Theory CFGExit
theory CFGExit imports CFG begin
subsection ‹Adds an exit node to the abstract CFG›
locale CFGExit = CFG sourcenode targetnode kind valid_edge Entry
for sourcenode :: "'edge ⇒ 'node" and targetnode :: "'edge ⇒ 'node"
and kind :: "'edge ⇒ 'state edge_kind" and valid_edge :: "'edge ⇒ bool"
and Entry :: "'node" (‹'('_Entry'_')›) +
fixes Exit::"'node" (‹'('_Exit'_')›)
assumes Exit_source [dest]: "⟦valid_edge a; sourcenode a = (_Exit_)⟧ ⟹ False"
and Entry_Exit_edge: "∃a. valid_edge a ∧ sourcenode a = (_Entry_) ∧
targetnode a = (_Exit_) ∧ kind a = (λs.
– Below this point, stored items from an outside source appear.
/-- The drop-frame count of `sec` whole seconds of day (SMPTE ST 12-1): for a jam whose second would begin on a
label that drop-frame counting skips, the count of the label after it (log entry 34). -/
def dfCount (sec : Nat) : Nat := 30 * sec - 2 * (sec / 60 - sec / 600)

/-- The label hour, minute, second, frame of drop-frame count `f` (SMPTE ST 12-1). -/
def dfLabel (f : Nat) : Nat × Nat × Nat × Nat :=
  let f := f % 2589408
  let m := f % 17982
  let g := f + 18 * (f / 17982) + (if 2 ≤ m then 2 * ((m - 2) / 1798) else 0)
  (g / 108000 % 24, g / 1800 % 60, g / 30 % 60, g % 30)

/-- The label of LTC frame `idx`, counted from the PTP epoch (R121). -/
def State.ltcLabel (s : State) (code idx : Nat) : Nat × Nat × Nat × Nat :=
  let r := ltcRate code
  let sec := idx * r.2 / r.1
  let off := s.sfld TIME_LTC_OUT_OFFSET_S_S
  let tod := (((sec : Int) - off) % 86400).toNat
  if code = 2 then
    let jam := if s.fld TIME_LTC_DF_JAM_S_S < 86400 then s.fld TIME_LTC_DF_JAM_S_S else 0
    let jamSec := sec - (tod + 86400 - jam) % 86400
    let k0 := (jamSec * 30000 + 1000) / 1001
    dfLabel (dfCount jam + (idx - k0))
  else (tod / 3600, tod / 60 % 60, tod % 60, idx - (sec * r.1 + r.2 - 1) / r.2)

/-- The LTC frame whose alignment instant is the last one reached. -/
def State.ltcIndex (s : State) : Nat :=
  let r := ltcRate (s.fld TIME_LTC_OUT_CFG_RATE)
  s.time.now * r.1 / (r.2 * unitsPerSec)

/-- Whether that frame has not begun yet, nor been passed over. -/
def State.ltcDue (s : State) : Bool :=
  match s.time.ltcLast with | some k => decide (k < s.ltcIndex) | none => true

/-- LTC_OUT_FRAME (R121): the alignment instant of the next timecode frame is reached; while STATE is UNSET nothing
is sent (log entry 34). -/
def execLtcOutFrame (s : State) : Host.Outcome State Fault Refusal :=
  let idx := s.ltcIndex
  if s.bit TIME_LTC_OUT_CFG_EN ∧ s.timeState ≠ tsUnset ∧ s.ltcDue then
    let code := s.fld TIME_LTC_OUT_CFG_RATE
    let l := s.ltcLabel code idx
    .next ((s.modTime fun t => { t with ltcLast := some idx }).emit
      (.ltcFrame code (bcd l.1) (bcd l.2.1) (bcd l.2.2.1) (bcd l.2.2.2) (s.fld TIME_LTC_OUT_UB_UB)))
  else .next s

/-- Whether a valid frame follows the last one without a missing frame between: within one and a half nominal
frame periods (log entry 34). -/
def State.ltcFollows (s : State) : Bool :=
  let r := ltcRate s.time.ltcRate
  decide ((s.time.mono - s.time.ltcAt) * 2 * r.1 ≤ 3 * r.2 * unitsPerSec)

/-- LTC_IN_FRAME (R123): a valid frame is recorded, and four in a row at one rate gain lock. -/
def execLtcInFrame (f : LtcIn) (s : State) : Host.Outcome State Fault Refusal :=
  if s.bit TIME_LTC_IN_CFG_EN then
    let run := if s.time.ltcRate = f.rate ∧ s.ltcFollows then s.time.ltcRun + 1 else 1
    let s1 := s.modTime fun t => { t with ltcRun := run, ltcRate := f.rate, ltcAt := t.mono }
    let s2 := (((((s1.setFld TIME_LTC_IN_LAST_FF f.ff).setFld TIME_LTC_IN_LAST_SS f.ss).setFld
      TIME_LTC_IN_LAST_MM f.mm).setFld TIME_LTC_IN_LAST_HH f.hh).setBit TIME_LTC_IN_LAST_DF f.df).setFld
        TIME_LTC_IN_LAST_RATE f.rate
    let s3 := s2.setFld TIME_LTC_IN_ST32_ST32 (st32Of f.stamp)
    let gain := 4 ≤ run ∧ ¬ s.bit TIME_LTC_IN_LAST_LOCK
    let s4 := if gain then (s3.setBit TIME_LTC_IN_LAST_LOCK true).raise 2 18 f.rate else s3
    .next (if s.bit TIME_LTC_IN_CFG_REC_EN then
      s4.recordOnly 2 0x23 (natBits (s4.reg TIME_LTC_IN_LAST_FF.key).toNat 0 28) else s4)
  else .next s
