/-- TRANSIT (R27): the next transit's instant is reached. -/
def execTransit (s : State) : Host.Outcome State Fault Refusal :=
  match s.time.nextTransit with
  | some t => .next (if t.2 ≤ s.time.now then s.atTransit t.1 t.2 else s)
  | none => .next s

/-! Frame starts and stripe instants (R199, R202). -/

/-- The start of stripe `q` of the frame that renders the picture of transit `t` (R53). -/
def State.stripeAt (s : State) (p : PlanTabs) (t q : Nat) : Nat :=
  stripeInstant s.rate p.stripes t (q + 1) + p.stripeGuard * unitsPerNs

/-- The frame due starts, in STRIPE no earlier than its stripe-0 instant; a commit that is due at its transit
goes first (log entry 31). -/
def State.startDue (s : State) : State :=
  match s.plan.frameDue, s.plan.active with
  | some f, some p =>
    let waits := (s.armed 2 && (s.unit 2).due.isSome) || (s.armed 4 && (s.unit 4).due.isSome) || s.inRecovery
    if waits ∨ (p.stripe ∧ s.time.now < s.stripeAt p (f - 1) 0) then s
    else if p.stripe then (s.stripeLate (f - 1) 0 p.stripes).frameStart f p
    else s.frameStart f p
  | _, _ => s

/-- PLAN_FRAME_START (R199): the frame due starts. -/
def execPlanFrameStart (s : State) : Host.Outcome State Fault Refusal := .next s.startDue

/-- The frame that runs: the latest started; while SUSPENDED the latest that was not skipped (R193). -/
def State.runningFrame (s : State) : Option FrameRun :=
  (s.plan.frames.filter fun f => !f.skipped || s.fld PLAN_STATUS_STATE != 2).getLast?

/-- STRIPE_INSTANT (R202, R331): the start instant of stripe `q` of the running frame, by the frame's own plan
(R191); stripe 0 starts the frame due. -/
def execStripeInstant (q : Nat) (s : State) : Host.Outcome State Fault Refusal :=
  if q = 0 then
    .next (match s.plan.active with | some p => if p.stripe then s.startDue else s | none => s)
  else
    match s.runningFrame with
    | some f =>
      .next (if f.plan.stripe ∧ s.plan.stripeNext ≤ q ∧ q < f.plan.stripes ∧ s.stripeAt f.plan (f.n - 1) q ≤ s.time.now then
        (s.stripeLate (f.n - 1) q f.plan.stripes).stripeStart q else s)
    | none => .next s

/-! The emit list (R184, R186, R46). -/

/-- `s` with entry `i` of frame `f` changed; two frames of one number have different launch instants. -/
def State.setEmit (s : State) (f : FrameRun) (i : Nat) (r : EmitRun) : State :=
  s.modPlan fun q => { q with frames := q.frames.map fun g => if g.n = f.n ∧ g.launch = f.launch then g.setEmit i r else g }

/-- Whether the block of an entry serves it in the frame: a block that is off, or a DMX port whose turn it is
not, neither launches nor falls back. -/
def State.emitServed (s : State) (f : FrameRun) (e : EmitEnt) : Bool :=
  let b := pageBase e.page
  let n := e.page - b
  if b = 0x80 then s.dmxRole n == drController && s.dmxTurn n (f.plan.emitTransit f.n)
  else if b = 0x68 then s.act (EGRESS_CTRL_EN.inst n) == 1
  else if b = 0x70 then s.flowType (natBits e.arg 0 8) == ftSacnTx
  else if b = 0xB0 then s.clIsUp n
  else false

/-- The fallback of an entry whose data is not there (R46, R186): EMIT_LATE and its count. -/
def State.emitLate (s : State) (f : FrameRun) (e : EmitEnt) : State :=
  if s.emitServed f e then (s.incFld PLAN_EMIT_NOT_READY_COUNT 1).raise e.page 3 (lo32 f.n) else s

/-- Whether an entry's level is shed in its frame. -/
def FrameRun.shedEnt (f : FrameRun) (e : EmitEnt) : Bool := e.level != 0 && decide (e.level ≤ f.shed)

/-- The launch instant of an entry of a frame (R184). -/
def FrameRun.launchOf (f : FrameRun) (e : EmitEnt) : Nat := ((f.launch : Int) + e.offset * unitsPerNs).toNat

/-- The fetch of entry `i` of a frame (R186, R350). -/
def State.emitFetch (s : State) (f : FrameRun) (i : Nat) (e : EmitEnt) : State :=
  let r := f.emitAt i
  let marked : Bool := match r.readyAt with | some t => decide (t < s.time.mono) | none => false
  let ready := !f.skipped && (e.noReady || marked)
  let shed := f.shedEnt e
  let go := ready && !shed
  let s1 := s.setEmit f i { r with fetched := some go }
  let s2 := if ready ∨ shed then s1 else s1.emitLate f e
  let b := pageBase e.page
  let n := e.page - b
  if b = 0x80 then s2.dmxFetch n f e go
  else if b = 0x68 then s2.egressFetch n f e go shed (f.launchOf e)
  else if b = 0x70 then s2.sacnFetch f e go
  else s2

/-- Entry `i` of frame `frame`, where the frame is not forgotten: of two frames of that number (R191, R202), the earlier
one whose entry is not launched. -/
def State.emitEntry (s : State) (frame i : Nat) : Option (FrameRun × EmitEnt) :=
  match s.plan.frames.find? fun f => f.n == frame && !(f.emitAt i).launched with
  | some f => (f.plan.emit[i]?).map fun e => (f, e)
  | none => none

/-- Whether the launch instant `at_` lies inside the seam in progress, where nothing is launched (R40). -/
def State.launchSeam (s : State) (at_ : Nat) : Bool :=
  match s.time.seam, s.time.transit with
  | some _, some t => decide (t.2 < at_)
  | some _, none => true
  | none, _ => false

/-- EMIT_FETCH (R186): at launch minus FETCH_LEAD_NS; nothing is fetched for a launch inside a seam (R40). -/
def execEmitFetch (frame i : Nat) (s : State) : Host.Outcome State Fault Refusal :=
  match s.emitEntry frame i with
  | some (f, e) =>
    .next (if f.launchOf e ≤ s.time.now + e.lead * unitsPerNs ∧ (f.emitAt i).fetched = none ∧ ¬ (f.emitAt i).launched ∧
        ¬ s.launchSeam (f.launchOf e) then
      s.emitFetch f i e else s)
  | none => .next s

/-- The launch of entry `i` of a frame: a fetch that has not started has left nothing to launch (R46). -/
def State.emitLaunch (s : State) (f : FrameRun) (i : Nat) (e : EmitEnt) (cut : RdmIn) : State :=
  let r := f.emitAt i
  let shed := f.shedEnt e
  let s1 := s.setEmit f i { r with fetched := some (r.fetched == some true), launched := true }
  let s2 := if r.fetched = none ∧ ¬ shed then s1.emitLate f e else s1
  let b := pageBase e.page
  let n := e.page - b
  if b = 0x80 then s2.dmxLaunch n f cut
  else if b = 0x68 then s2.egressLaunch n f.n
  else if b = 0x70 then s2.sacnLaunch f.n e s.time.mono
  else if b = 0xB0 then (if s.emitServed f e then s2.clLaunch n (f.plan.emitTransit f.n) f e (r.fetched == some true) else s2)
  else s2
False)⇩√"
begin
lemma Entry_noteq_Exit [dest]:
assumes eq:"(_Entry_) = (_Exit_)" shows "False"
proof -
from Entry_Exit_edge obtain a where "sourcenode a = (_Entry_)"
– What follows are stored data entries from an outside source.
-- ==== Sys2Proof/Machine/Encode.lean ====
section
/-! DEFINITION. The encoding of an engine bundle, written from Tables 04-2 to 04-6 beside the decoder, and the command that stands for the step issuing a given operation. -/

namespace Sys2Proof.Machine

open Sys2Proof

/-- The opcode of a vector operation (Table 04-3). -/
def VOp.code (o : VOp) : Nat :=
  match o with
  | .mov => 0x01 | .add => 0x02 | .sub => 0x03 | .minu => 0x04 | .mins => 0x05 | .maxu => 0x06
  | .maxs => 0x07 | .and => 0x08 | .or => 0x09 | .xor => 0x0A | .andn => 0x0B | .shl => 0x0C | .shru => 0x0D
  | .shrs => 0x0E | .absdu => 0x0F | .cmpeq => 0x10 | .cmpne => 0x11 | .cmpltu => 0x12 | .cmplts => 0x13
  | .cmpleu => 0x14 | .cmples => 0x15 | .sel => 0x18 | .avgu => 0x19 | .perm => 0x40 | .rotl => 0x41
  | .splat => 0x42 | .rsum => 0x43 | .pack => 0x44 | .unpklu => 0x45 | .unpkhu => 0x46 | .unpkls => 0x47
  | .unpkhs => 0x48 | .zipl => 0x49 | .ziph => 0x4A | .mul => 0x60 | .mulhu => 0x61 | .mulhs => 0x62
  | .mulq => 0x63 | .macq => 0x64 | .fma => 0x65 | .fmul => 0x66 | .fadd => 0x67 | .fcvtu => 0x68
  | .ucvtf => 0x69 | .fmin => 0x6A | .fmax => 0x6B

/-- The opcode of an M operation (Table 04-4). -/
def MOp.code (o : MOp) : Nat :=
  match o with
  | .vld => 0x01 | .vldp => 0x02 | .vst => 0x03 | .vstp => 0x04 | .vsts => 0x05 | .vstc => 0x06
  | .sld => 0x0C | .sldp => 0x0D | .sst => 0x0E | .sstp => 0x0F | .ssts => 0x10 | .sstc => 0x11
  | .xld => 0x08 | .xst => 0x09 | .vget => 0x14 | .vput => 0x15 | .scstart => 0x20 | .scstat => 0x21

/-- The opcode of a C operation (Tables 04-5 and 04-6). -/
def COp.code (o : COp) : Nat :=
  match o with
  | .add => 0x01 | .sub => 0x02 | .and => 0x03 | .or => 0x04 | .xor => 0x05 | .shl => 0x06 | .shru => 0x07
  | .shrs => 0x08 | .mul => 0x09 | .mins => 0x0A | .maxs => 0x0B | .cmpeq => 0x10 | .cmpne => 0x11
  | .cmpltu => 0x12 | .cmplts => 0x13 | .cmpleu => 0x14 | .cmples => 0x15 | .pand => 0x16 | .por => 0x17
  | .pnot => 0x18 | .rdlc => 0x24 | .rdsys => 0x2C | .addi => 0x0C | .lil => 0x0D | .lih => 0x0E
  | .br => 0x20 | .loopi => 0x22 | .loops => 0x23 | .lapmark => 0x28 | .fence => 0x29 | .owopen => 0x2A
  | .kend => 0x2B | .fend => 0x2F

/-- A vector syllable as its word (format V). -/
def encodeV (y : VSyl) : Nat :=
  match y with
  | .op o f => o.code * 2 ^ 25 + f.h16.toNat * 2 ^ 24 + f.pr * 2 ^ 21 + f.bs.toNat * 2 ^ 20 + f.sm * 2 ^ 18 +
      f.d * 2 ^ 12 + f.a * 2 ^ 6 + f.b
  | _ => 0

/-- An M syllable as its word (formats MV, MS, MX, ML, MC). -/
def encodeM (y : MSyl) : Nat :=
  match y with
  | .mem o f => o.code * 2 ^ 26 + f.pr * 2 ^ 23 + f.data * (if 0x0C ≤ o.code then 2 ^ 18 else 2 ^ 17) + f.base * 2 ^ 12 + f.off
  | .idx o f => o.code * 2 ^ 26 + f.pr * 2 ^ 23 + f.data * 2 ^ 17 + f.base * 2 ^ 12 + f.idx * 2 ^ 6
  | .lane o f => o.code * 2 ^ 26 + f.pr * 2 ^ 23 + f.v * 2 ^ 17 + f.s * 2 ^ 12 + f.lane
  | .chan o f => o.code * 2 ^ 26 + f.pr * 2 ^ 23 + f.ch * 2 ^ 22 + f.data * 2 ^ 17 + f.ix * 2 ^ 12 + f.imm
  | _ => 0

/-- A C syllable as its word (formats CR, CI, CU, CB, CX). -/
def encodeC (y : CSyl) : Nat :=
  match y with
  | .reg o f => o.code * 2 ^ 26 + f.pr * 2 ^ 23 + f.d * 2 ^ 18 + f.a * 2 ^ 13 + f.b * 2 ^ 8
  | .imm o f => o.code * 2 ^ 26 + f.pr * 2 ^ 23 + f.d * 2 ^ 18 + f.a * 2 ^ 13 + f.imm
  | .flow o f => o.code * 2 ^ 26 + f.pr * 2 ^ 23 + f.count * 2 ^ 13 + f.target
  | .lapmark g => COp.code .lapmark * 2 ^ 26 + g
  | .fence pr mask => COp.code .fence * 2 ^ 26 + pr * 2 ^ 23 + mask
  | .owopen win n => COp.code .owopen * 2 ^ 26 + win * 2 ^ 16 + n
  | .kend => COp.code .kend * 2 ^ 26
  | .fend => COp.code .fend * 2 ^ 26
  | _ => 0

/-- A bundle from its syllables (R140): VA lowest, then VB, M and C. -/
def encodeBundle (y : Syls) : Bundle :=
  BitVec.ofNat 128 (encodeV y.va + encodeV y.vb * 2 ^ 32 + encodeM y.m * 2 ^ 64 + encodeC y.c * 2 ^ 96)

/-- A vector syllable that slot VA (`vb` false) or VB executes: NOP, or an operation of the slot whose fields fit
and keep the conditions of Tables 04-2 and 04-3. -/
def VSyl.wf (vb : Bool) (y : VSyl) : Bool :=
  match y with
  | .nop => true
  | .op o f => f.wf && vModeOk o f && (if vb then o.code < 0x20 || 0x60 ≤ o.code else o.code < 0x60)
  | .bad _ => false

/-- An M syllable the slot executes. -/
def MSyl.wf (y : MSyl) : Bool :=
  match y with
  | .nop => true
  | .mem o f => f.wf && (o.code ≤ 0x06 || (0x0C ≤ o.code && o.code ≤ 0x11 && f.data < 32))
  | .idx o f => decide (f.pr < 8 ∧ f.data < 64 ∧ f.base < 32 ∧ f.idx < 64) && (o == .xld || o == .xst)
  | .lane o f => f.wf && (o == .vget || o == .vput)
  | .chan o f => f.wf && ((o == .scstart && f.data == 0) || o == .scstat)
  | .bad _ => false

/-- A C syllable the slot executes. -/
def CSyl.wf (y : CSyl) : Bool :=
  match y with
  | .nop => true
  | .reg o f => f.wf && cModeOk o f && (o.code ≤ 0x0B || (0x10 ≤ o.code && o.code ≤ 0x18) || o == .rdlc || o == .rdsys)
  | .imm o f =>
    decide (f.pr < 8 ∧ f.d < 32) &&
      ((o == .addi && f.a < 32 && f.imm < 2 ^ 13) || ((o == .lil || o == .lih) && f.a == 0 && f.imm < 2 ^ 16))
  | .flow o f =>
    decide (f.pr < 8 ∧ f.target < 8192) &&
      ((o == .br && f.count == 0) || (o == .loopi && f.count < 1024) || (o == .loops && f.count < 32))
  | .lapmark g => decide (g < 256)
  | .fence pr mask => decide (pr < 8 ∧ mask < 4)
  | .owopen win n => decide (win < 128 ∧ 0 < n ∧ n < 2 ^ 16)
  | .kend => true
  | .fend => true
  | .bad _ => false

/-- A bundle every slot of which executes. -/
def Syls.wf (y : Syls) : Bool := y.va.wf false && y.vb.wf true && y.m.wf && y.c.wf

/-- The command of a vector operation in slot VA or VB of engine `e`; operations of one slot name no slot. -/
def vecCmd (e : Nat) (vb : Bool) (o : VOp) (f : VF) : Instr :=
  match o with
  | .mov => .vMov e vb f
  | .add => .vAdd e vb f
  | .sub => .vSub e vb f
  | .minu => .vMinu e vb f
  | .mins => .vMins e vb f
  | .maxu => .vMaxu e vb f
  | .maxs => .vMaxs e vb f
  | .and => .vAnd e vb f
  | .or => .vOr e vb f
  | .xor => .vXor e vb f
  | .andn => .vAndn e vb f
  | .shl => .vShl e vb f
  | .shru => .vShru e vb f
  | .shrs => .vShrs e vb f
  | .absdu => .absdu e vb f
  | .cmpeq => .vCmpeq e vb f
  | .cmpne => .vCmpne e vb f
  | .cmpltu => .vCmpltu e vb f
  | .cmplts => .vCmplts e vb f
  | .cmpleu => .vCmpleu e vb f
  | .cmples => .vCmples e vb f
  | .sel => .sel e vb f
  | .avgu => .avgu e vb f
  | .perm => .perm e f
  | .rotl => .rotl e f
  | .splat => .splat e f
  | .rsum => .rsum e f
  | .pack => .pack e f
  | .unpklu => .unpklu e f
  | .unpkhu => .unpkhu e f
  | .unpkls => .unpkls e f
  | .unpkhs => .unpkhs e f
  | .zipl => .zipl e f
  | .ziph => .ziph e f
  | .mul => .vMul e f
  | .mulhu => .mulhu e f
  | .mulhs => .mulhs e f
  | .mulq => .mulq e f
  | .macq => .macq e f
  | .fma => .fma e f
  | .fmul => .fmul e f
  | .fadd => .fadd e f
  | .fcvtu => .fcvtu e f
  | .ucvtf => .ucvtf e f
  | .fmin => .fmin e f
  | .fmax => .fmax e f

/-- The command of an M syllable of engine `e`; an operation in a format that is not its own decodes to nothing and has none. -/
def memCmd (e : Nat) (y : MSyl) : Option Instr :=
  match y with
  | .mem .vld f => some (.vld e f)
  | .mem .vldp f => some (.vldp e f)
  | .mem .vst f => some (.vst e f)
  | .mem .vstp f => some (.vstp e f)
  | .mem .vsts f => some (.vsts e f)
  | .mem .vstc f => some (.vstc e f)
  | .mem .sld f => some (.sld e f)
  | .mem .sldp f => some (.sldp e f)
  | .mem .sst f => some (.sst e f)
  | .mem .sstp f => some (.sstp e f)
  | .mem .ssts f => some (.ssts e f)
  | .mem .sstc f => some (.sstc e f)
  | .idx .xld f => some (.xld e f)
  | .idx .xst f => some (.xst e f)
  | .lane .vget f => some (.vget e f)
  | .lane .vput f => some (.vput e f)
  | .chan .scstart f => some (.scstart e f)
  | .chan .scstat f => some (.scstat e f)
  | .nop => some (.nop e 2)
  | _ => none

/-- The command of a C syllable of engine `e`. -/
def ctlCmd (e : Nat) (y : CSyl) : Option Instr :=
  match y with
  | .reg .add f => some (.cAdd e f)
  | .reg .sub f => some (.cSub e f)
  | .reg .and f => some (.cAnd e f)
  | .reg .or f => some (.cOr e f)
  | .reg .xor f => some (.cXor e f)
  | .reg .shl f => some (.cShl e f)
  | .reg .shru f => some (.cShru e f)
  | .reg .shrs f => some (.cShrs e f)
  | .reg .mul f => some (.cMul e f)
  | .reg .mins f => some (.cMins e f)
  | .reg .maxs f => some (.cMaxs e f)
  | .reg .cmpeq f => some (.cCmpeq e f)
  | .reg .cmpne f => some (.cCmpne e f)
  | .reg .cmpltu f => some (.cCmpltu e f)
  | .reg .cmplts f => some (.cCmplts e f)
  | .reg .cmpleu f => some (.cCmpleu e f)
  | .reg .cmples f => some (.cCmples e f)
  | .reg .pand f => some (.pand e f)
  | .reg .por f => some (.por e f)
  | .reg .pnot f => some (.pnot e f)
  | .reg .rdlc f => some (.rdlc e f)
  | .reg .rdsys f => some (.rdsys e f)
  | .imm .addi f => some (.addi e f)
  | .imm .lil f => some (.lil e f)
  | .imm .lih f => some (.lih e f)
  | .flow .br f => some (.br e f)
  | .flow .loopi f => some (.loopi e f)
  | .flow .loops f => some (.loops e f)
  | .lapmark g => some (.lapmark e g)
  | .fence pr mask => some (.fence e pr mask)
  | .owopen win n => some (.owopen e win n)
  | .kend => some (.kend e)
  | .fend => some (.fend e)
  | .nop => some (.nop e 3)
  | _ => none

/-- Engine `e` as the bundle of its next step reads it: the results due have landed (R130). -/
def State.atStep (s : State) (e : Nat) : EngS := (s.eng e).landAt (s.eng e).step

/-- Engine `e` issues the bundle `y` of plan code at its next step without a fault (R129, R167): it runs, the lap has
steps left, the bundle's word is good, decodes to `y` and is refused on no ground of Table 04-8, and its bank access,
if any, goes to a bank that admits the engine and to good words, none in a borrowed segment (R231) and none that a write
of port S has met (Table 06-4). -/
def State.Issues (s : State) (e : Nat) (y : Syls) : Prop :=
  s.issuing e = true ∧ (s.eng e).kernelWin = none ∧ s.lapFull e = false ∧ decodeBundle (s.bundleNow e) = y ∧
  mapGet (fun _ => 0) (s.eng e).imemErr (s.fld (ENG_SEG_MAP_SEG.inst e) * 8192 + (s.eng e).pc) = 0 ∧
  (bundleFault (s.atStep e) y 0 true false).1 = 0 ∧
  ∀ a, mAccess (s.atStep e) y.m = some a →
    s.admits a.bank (.eng (s.engSlot e)) = true ∧ ∀ w ∈ a.words, s.bankErrAt a.bank w.1 = 0 ∧
      s.borrowed a.bank w.1 = false ∧ ∀ q ∈ (s.bank a.bank).undef, q.1 ≠ w.1 / 8 * 8

end Sys2Proof.Machine
end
and "valid_edge a" by blast
with eq show False by simp(erule Exit_source)
qed
lemma Exit_noteq_Entry [dest]:"(_Exit_) = (_Entry_) ⟹ False"
by(rule Entry_noteq_Exit[OF sym],simp)
lemma [simp]: "valid_node (_Entry_)"
proof -
from Entry_Exit_edge obtain a where "sourcenode a = (_Entry_)"
and "valid_edge a" by blast
thus ?thesis by(fastforce simp:valid_node_def)
qed
lemma [simp]: "valid_node (_Exit_)"
proof -
from Entry_Exit_edge obtain a where "targetnode a = (_Exit_)"
and "valid_edge a" by blast
thus ?thesis by(fastforce simp:valid_node_def)
qed
definition inner_node :: "'node ⇒ bool"
where inner_node_def:
"inner_node n ≡ valid_node n ∧ n ≠ (_Entry_) ∧ n ≠ (_Exit_)"
lemma inner_is_valid:
"inner_node n ⟹ valid_node n"
by(simp add:inner_node_def valid_node_def)
lemma [dest]:
"inner_node (_Entry_) ⟹ False"
by(simp add:inner_node_def)
lemma [dest]:
"inner_node (_Exit_) ⟹ False"
by(simp add:inner_node_def)
lemma [simp]:"⟦valid_edge a; targetnode a ≠ (_Exit_)⟧
⟹ inner_node (targetnode a)"
by(simp add:inner_node_def,rule ccontr,simp,erule Entry_target)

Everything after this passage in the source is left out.